Окончательно устроив все дела и приготовившись к отъезду, я отправилась вечером в Таврический дворец, где находилась императрица. Она меня осыпала любезностями, и я все не решалась проститься с ней. В обычный час императрица удалилась к себе, и я хотела попросить у нее позволения проститься с ней в ее комнате, но великий князь Александр и его прелестная супруга случайно загородили мой путь, разговаривая с князем Зубовым. Я шепнула Зубову, чтобы он меня пропустил, так как я хочу поцеловать руку императрицы в последний раз перед моим отъездом, решив уехать утром на следующий день. Он сказал мне: «Подождите немного» – и исчез. Я думала, что он пошел доложить государыне о моем желании проститься с ней, но прошло добрых полчаса, и никто за мной не приходил. Я вышла в соседнюю комнату и, встретив камердинера императрицы, поручила ему передать ей, что я желала бы поцеловать ее ручку перед отъездом из Петербурга. Через четверть часа он вернулся и сказал, что императрица меня ожидает. Каково было мое удивление, когда, входя к ней, я увидела вместо ясного, спокойного выражения лица, которое у нее было весь вечер, – физиономию возмущенную и даже с признаками гнева. Вместо сердечного прощания она сказала мне только:

 

– Желаю вам счастливого пути, княгиня.

Когда человек привык судить себя строго и совесть его ни в чем не упрекает, ему трудно угадать не заслуженные им чувства других. Так было и в данном случае. Я предположила, что императрица получила дурные известия, взволновавшие ее, внутренне помолилась о ее спокойствии и благополучии и удалилась. На следующий день ко мне приехал проститься Новосильцов[221], родственник Марии Саввишны, приближенного лица императрицы, пользовавшегося ее доверием. Я спросила его, не приезжал ли вчера курьер с дурными вестями, так как я нашла государыню сразу так заметно изменившейся. Новосильцов приехал из дворца и, конечно, знал бы от своей родственницы, если бы случилось что-нибудь особенное, но он положительно уверял меня, что императрица дурных вестей не получала и что она утром была в отличном настроении духа.

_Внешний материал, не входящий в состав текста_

/-- Settles O40, by the cases of a step: after an issue, a reserved command and a reset VALID is 0, so the ports show no
value; a read and a rest keep the registers and the ports. -/
theorem resultsChangeOnlyByCompletionResetOrIssue : Obligations.ResultsChangeOnlyByCompletionResetOrIssue := by
  intro s t h
  cases step_effect h with
  | issue c move => simp [move]
  | read r move => obtain hm | hm | hm := move <;> simp [hm]
  | rest move => simp [move]
  | complete c hi lo move pending legal => simp [move, pending, legal]
  | raise c move pending => simp [move, pending]
  | reset move => simp [move]

/-- Settles O41, by the cases of a step: no issue and no rest while `c` is pending, and only the reads keep it. -/
theorem pendingCommandIsStable : Obligations.PendingCommandIsStable := by
  intro s t c hc h
  cases step_effect h with
  | issue _ _ idle => simp [hc] at idle
  | read r move => obtain hm | hm | hm := move <;> simp [hm, hc]
  | rest _ idle => simp [hc] at idle
  | complete _ _ _ move => exact .inr ⟨rfl, .inl move⟩
  | raise _ move => exact .inr ⟨rfl, .inl move⟩
  | reset move => exact .inr ⟨rfl, .inr move⟩

/-- Settles O44, by induction on the commands before the last; each takes the two steps of its handshake. -/
theorem runOfCommandsEndsWithLastResult : Obligations.RunOfCommandsEndsWithLastResult := by
  intro cs c rest
  induction cs with
  | nil =>
    intro s hp ht
    obtain ⟨t, hrun, hx⟩ := runSteps_issue_block hp ht
    exact ⟨t, (hrun 0).trans runSteps_zero, hx.pend.trans hp, hx.todo, hx.copies, by simpa using hx.err,
      hx.valid, hx.result⟩
  | cons d ds ih =>
    intro s hp ht
    obtain ⟨u, hrun, hx⟩ := runSteps_issue_block hp ht
    obtain ⟨t, hrest, hpend, htodo, hcopies, herr, hvalid, hresult⟩ := ih u (hx.pend.trans hp) hx.todo
    refine ⟨t, (hrun _).trans hrest, hpend, htodo, hcopies.trans hx.copies, ?_, hvalid, hresult⟩
    simp [herr, hx.err, Bool.or_assoc]

/-- Settles O51, from what the ports show while VALID = 1 and while VALID = 0; a pending command means VALID = 0 by the
invariant. -/
theorem outputPortsShowResultsOnlyWhileValid : Obligations.OutputPortsShowResultsOnlyWhileValid := by
  refine ⟨fun s => ⟨by simp, by simp, by simp, fun h => ?_, fun h => ?_⟩, fun s c hc hs => ?_⟩
  · simp [h]
  · refine ⟨by simp [h], by simp [h], fun hi lo => ?_⟩
    exact (outputs_of_invalid (s := { s with rHi := hi, rLo := lo }) h).trans (outputs_of_invalid h).symm
  · have hv : s.valid = false := Bool.eq_false_iff.mpr fun h => by simp [hs h] at hc
    rw [outputs_of_invalid hv, busy_eq_true_iff.mpr ⟨c, hc⟩]

/-- Settles O27: a legal instruction writes its answer, which is a function of the instruction alone. -/
theorem resultsDependOnOperandsOnly : Obligations.ResultsDependOnOperandsOnly := by
  intro i s1 s2 hi
  obtain ⟨hi1, lo1, -, ha1, he1⟩ | ⟨hr, -⟩ := exec_cases i s1
  · obtain ⟨hi2, lo2, -, ha2, he2⟩ | ⟨hr, -⟩ := exec_cases i s2
    · obtain ⟨hhi, hlo⟩ : hi1 = hi2 ∧ lo1 = lo2 := by simpa [ha1] using ha2
      exact ⟨_, _, he1, he2, hhi, hlo, rfl, rfl⟩
    · exact absurd hr hi
  · exact absurd hr hi

/-- Settles O28: a listed reset is `takeReset`, and the reset state has the same flags. -/
theorem resetClearsFlagsAndBusy : Obligations.ResetClearsFlagsAndBusy :=
  ⟨reset_valid, reset_err, rfl, status_eq_zero rfl rfl rfl, fun s rest h =>
    ⟨takeReset { s with todo := rest }, step_of_cons h, rfl, rfl, rfl, status_eq_zero rfl rfl rfl, rfl⟩⟩

end Sys2Proof.Machine
end

section
/-! PROOFS of the family 20_memory.md. First the facts that the proofs share: two states left by one command from one state
agree wherever the spec gives a value, and the step that a listed read is. Then the obligations. -/

namespace Sys2Proof.Machine

variable {s t u : State} {c : Command} {rest : List Move}

/-! ### A command executes: how far the state it leaves is determined -/

/-- Only the result registers and the count of free values are left open. -/
theorem Executed.eq_but_results (ht : Executed c s t) (hu : Executed c s u) :
    t = { u with rHi := t.rHi, rLo := t.rLo, draws := t.draws } := by
  have hpend := ht.pend.trans hu.pend.symm
  have htodo := ht.todo.trans hu.todo.symm
  have hcopies := ht.copies.trans hu.copies.symm
  have herr := ht.err.trans hu.err.symm
  have hvalid := ht.valid.trans hu.valid.symm
  cases t; cases u; simp_all

/-- A legal command leaves the same result registers (30_encoding.md R44: its answer is a function of the command). -/
theorem Executed.results_eq (ht : Executed c s t) (hu : Executed c s u) (hc : c.op ≠ 0b11#2) :
    t.rHi = u.rHi ∧ t.rLo = u.rLo := by
  simpa using (ht.result hc).symm.trans (hu.result hc)

/-- After a legal command the result registers are determined too. -/
theorem Executed.eq_but_draws (ht : Executed c s t) (hu : Executed c s u) (hc : c.op ≠ 0b11#2) :
    t = { u with draws := t.draws } := by
  obtain ⟨hhi, hlo⟩ := ht.results_eq hu hc
  simpa only [hhi, hlo] using ht.eq_but_results hu

/-- All output ports are determined: after a reserved command VALID is 0 and the result ports show no value (R82). -/
theorem Executed.outputs_eq (ht : Executed c s t) (hu : Executed c s u) : t.outputs = u.outputs := by
  by_cases hc : c.op = 0b11#2
  · have hr : c.isReserved = true := isReserved_eq_true_iff.mpr hc
    have htv : t.valid = false := by simp [ht.valid, hr]
    have huv : u.valid = false := by simp [hu.valid, hr]
    rw [outputs_of_invalid htv, outputs_of_invalid huv, ht.err, hu.err, State.busy, State.busy, ht.pend, hu.pend]
  · rw [ht.eq_but_draws hu hc]; rfl

/-! ### A listed read -/

theorem step_readStatus (h : s.todo = .readStatus :: rest) :
    step s = .next (copyOut (.status s.status) { s with todo := rest }) :=
  step_of_cons h

theorem step_readHi (hv : s.valid = true) (h : s.todo = .readHi :: rest) :
    step s = .next (copyOut (.hi s.rHi) { s with todo := rest }) :=
  (step_of_cons h).trans (hostReadHi_of_valid (s := { s with todo := rest }) hv)

theorem step_readLo (hv : s.valid = true) (h : s.todo = .readLo :: rest) :
    step s = .next (copyOut (.lo s.rLo) { s with todo := rest }) :=
  (step_of_cons h).trans (hostReadLo_of_valid (s := { s with todo := rest }) hv)

/-! ### The obligations -/

/-- Settles O42: the two steps of the handshake and the fused step both execute `c` from the same fields, and a state so
reached is determined wherever the spec gives a value. -/
theorem handshakeRefinesAtomicStep : Obligations.HandshakeRefinesAtomicStep := by
  intro s c rest hp hs
  obtain ⟨t, hrun, ht⟩ := runSteps_issue_block hp hs
  obtain ⟨u, hexec, hu⟩ := exec_decode_executed c { s with todo := rest }
  exact ⟨t, u, (hrun 0).trans runSteps_zero, hexec, ht.eq_but_results hu, ht.outputs_eq hu, ht.eq_but_draws hu⟩

/-- Settles O31: whether the list is empty or begins with it, the move is the block's turn, on a pending command or on
none. -/
theorem stepExecutesPendingCommand : Obligations.StepExecutesPendingCommand := by
  intro s rest
  refine ⟨fun c hp h => ?_, fun c hp h => ?_, fun hp h => ?_, fun hp h => ?_⟩
  · exact (step_of_nil h).trans (blockTurn_busy hp)
  · exact (step_of_cons h).trans (blockTurn_busy (s := { s with todo := rest }) hp)
  · exact (step_of_nil h).trans (blockTurn_idle hp)
  · exact (step_of_cons h).trans (blockTurn_idle (s := { s with todo := rest }) hp)

/-- Settles O34: one read is one step, and the first of two reads of `R_LO` leaves VALID and `R_LO` as they were for the
second. -/
theorem readsHaveNoSideEffect : Obligations.ReadsHaveNoSideEffect := by
  intro s rest
  refine ⟨step_readStatus, step_readHi, step_readLo, fun hv h => ?_⟩
  have hfirst : step s = .next (copyOut (.lo s.rLo) { s with todo := .readLo :: rest }) := step_readLo hv h
  have hsecond : step (copyOut (.lo s.rLo) { s with todo := .readLo :: rest }) =
      .next (copyOut (.lo s.rLo) (copyOut (.lo s.rLo) { s with todo := rest })) := step_readLo hv rfl
  rw [runSteps_of_next hfirst, runSteps_one, hsecond]
  simp [copyOut]

end Sys2Proof.Machine
end

section
/-! PROOFS of the family 30_encoding.md. First the facts that the proofs share: the packed form as a number and as a
concatenation, the encoder against the decoder, the operands and line forms of the assembler, what an instruction writes, and
one line of a listing. Then the obligations. -/

namespace Sys2Proof

variable {c : Command} {w : CmdWord}

/-! ### The packed form (R37) -/

/-- In a concatenation the left part counts multiples of the right part's range. -/
theorem append_toNat {m n : Nat} (x : BitVec m) (y : BitVec n) : (x ++ y).toNat = x.toNat * 2 ^ n + y.toNat := by
  rw [BitVec.toNat_append, ← Nat.shiftLeft_add_eq_or_of_lt y.isLt, Nat.shiftLeft_eq]

theorem pack_toNat (c : Command) :
    c.pack.toNat = ((c.op.toNat * 2 ^ 8 + c.dist.toNat) * 2 ^ 64 + c.b.toNat) * 2 ^ 64 + c.a.toNat := by
  simp only [Command.pack, append_toNat]

/-- Two packed commands agree as soon as their four fields agree as numbers. -/
theorem Command.ext_toNat {c c' : Command} (hop : c.op.toNat = c'.op.toNat) (hdist : c.dist.toNat = c'.dist.toNat)
    (hb : c.b.toNat = c'.b.toNat) (ha : c.a.toNat = c'.a.toNat) : c = c' := by
  cases c; cases c'
  simp_all [BitVec.toNat_inj]

@[simp] theorem unpack_pack (c : Command) : Command.unpack c.pack = c := by
  have := c.op.isLt; have := c.dist.isLt; have := c.b.isLt; have := c.a.isLt
  apply Command.ext_toNat <;>
    simp only [Command.unpack, BitVec.extractLsb'_toNat, Nat.shiftRight_eq_div_pow, pack_toNat] <;> omega

@[simp] theorem pack_unpack (w : CmdWord) : (Command.unpack w).pack = w := by
  have := w.isLt
  apply BitVec.eq_of_toNat_eq
  simp only [pack_toNat, Command.unpack, BitVec.extractLsb'_toNat, Nat.shiftRight_eq_div_pow]
  omega

/-- A mask of a packed command is a mask of each field. -/
theorem pack_and_pack (c c' : Command) :
    c.pack &&& c'.pack = Command.pack ⟨c.op &&& c'.op, c.dist &&& c'.dist, c.b &&& c'.b, c.a &&& c'.a⟩ := by
  change (c.op ++ c.dist ++ c.b ++ c.a) &&& (c'.op ++ c'.dist ++ c'.b ++ c'.a) = _
  rw [BitVec.and_append, BitVec.and_append, BitVec.and_append]
  rfl

/-- Clearing bits 135:128 of a packed command is clearing its distance. -/
theorem pack_clear_dist (c : Command) : { c with dist := 0 }.pack = c.pack &&& ~~~(0xFF#138 <<< 128) := by
  have hmask : ~~~(0xFF#138 <<< 128) = Command.pack ⟨BitVec.allOnes 2, 0, BitVec.allOnes 64, BitVec.allOnes 64⟩ := by
    decide
  rw [hmask, pack_and_pack]
  simp only [BitVec.and_allOnes, BitVec.ofNat_eq_ofNat, BitVec.and_zero]

/-! ### The decoder against the encoder (R45, R47) -/

@[simp] theorem decodeWord_pack (c : Command) : decodeWord c.pack = decode c := by
  rw [decodeWord, unpack_pack]

theorem decode_encode (i : Instr) : decode (encode i) = i := by
  cases i with
  | mul64 x y => exact decode_of_op_mul64 rfl
  | shr128 hi lo dist => exact decode_of_op_shr128 rfl
  | mod1e9 hi lo => exact decode_of_op_mod1e9 rfl
  | reserved => exact decode_of_op_reserved rfl

theorem decodeWord_encodeWord (i : Instr) : decodeWord (encodeWord i) = i :=
  (decodeWord_pack _).trans (decode_encode i)

/-- Encoding what was decoded clears the ignored fields and keeps all others. -/
theorem encode_decode (c : Command) : encode (decode c) = c.canonical := by
  obtain ⟨op, dist, b, a⟩ := c
  obtain rfl | rfl | rfl | rfl := opSel_cases op <;> rfl

theorem encodeWord_decodeWord (w : CmdWord) : encodeWord (decodeWord w) = (Command.unpack w).canonical.pack :=
  congrArg Command.pack (encode_decode _)

theorem canonical_of_op_mul64 (h : c.op = 0b00#2) : c.canonical = { c with dist := 0 } := by
  simp [Command.canonical, h, opMul64]

theorem canonical_of_op_shr128 (h : c.op = 0b01#2) : c.canonical = c := by
  simp [Command.canonical, h, opMul64, opShr128]

theorem canonical_of_op_mod1e9 (h : c.op = 0b10#2) : c.canonical = { c with dist := 0 } := by
  simp [Command.canonical, h, opMul64, opShr128, opMod1e9]

theorem canonical_of_op_reserved (h : c.op = 0b11#2) : c.canonical = ⟨0b11#2, 0, 0, 0⟩ := by
  simp [Command.canonical, h, opMul64, opShr128, opMod1e9]

/-! ### The decoder on numerals (log entry 11) -/

theorem commandOfNumeral_toNat (w : CmdWord) : commandOfNumeral w.toNat = .ok (Command.unpack w) := by
  simp [commandOfNumeral, w.isLt]

theorem decodeNumeral_toNat (w : CmdWord) : decodeNumeral w.toNat = .ok (decodeWord w) := by
  rw [decodeNumeral, commandOfNumeral_toNat]; rfl

theorem decodeNumeral_of_ge {n : Nat} (h : 2 ^ 138 ≤ n) : decodeNumeral n = .error .bitsAboveCommand := by
  rw [decodeNumeral, commandOfNumeral, if_neg (Nat.not_lt.mpr h)]

theorem commandOfTableWord_toNat (w : CmdWord) : commandOfTableWord 138 w.toNat = some (Command.unpack w) := by
  rw [commandOfTableWord, Nat.mod_eq_of_lt w.isLt, commandOfNumeral_toNat]

theorem decodeTableWord_toNat (w : CmdWord) : decodeTableWord 138 w.toNat = some (decodeWord w) := by
  rw [decodeTableWord, Nat.mod_eq_of_lt w.isLt, decodeNumeral_toNat]

theorem decodeTableWord_encodeWord (i : Instr) : decodeTableWord 138 (encodeWord i).toNat = some i := by
  rw [decodeTableWord_toNat, decodeWord_encodeWord]

/-! ### Operands of the assembler (R45, R46) -/

section Operands

variable {names : Names} {n : Nat}

theorem word_numeral_of_lt (h : n < 2 ^ 64) : (Operand.numeral n).word names = .ok (BitVec.ofNat 64 n) :=
  if_pos h

theorem word_numeral_of_ge (h : 2 ^ 64 ≤ n) : (Operand.numeral n).word names = .error .operandOutOfRange :=
  if_neg (Nat.not_lt.mpr h)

Я не знала, чему приписать прием, который я встретила у императрицы, но вскоре получила письмо от статс-секретаря Трощинского, объяснившее мне эту загадку. К нему был приложен счет портного, подписанный моей дочерью и ее мужем, и очень трогательное и вкрадчивое прошение этого портного к императрице. Трощинский от имени императрицы выражал удивление, что я, обязавшись заплатить долги моей дочери, уезжаю из Петербурга, не сдержав своего слова. Должна сознаться, что я пришла в сильное негодование и тут решила не возвращаться более в Петербург. Я ответила Трощинскому, что удивляюсь еще больше ее величества тому, как она могла остановиться на минуту на столь унизительной для меня мысли, и вернула счет, прося передать императрице, что если она велит его рассмотреть, то увидит, что это счет мужского портного, поставлявшего одежду самому Щербинину и ливреи его лакеев; а так как я не брала на себя обязательства платить долги моего зятя, владевшего состоянием, равным моему, то и отослала этого портного[222] к опекуну Щербинина, который в моем присутствии обещал заплатить ему через два месяца, и портной ушел при мне совершенно удовлетворенный. Я добавила, что если он впоследствии передумал или если кто-нибудь с целью повредить мне научил его написать это прошение, то несправедливо заставлять меня нести ответственность за это.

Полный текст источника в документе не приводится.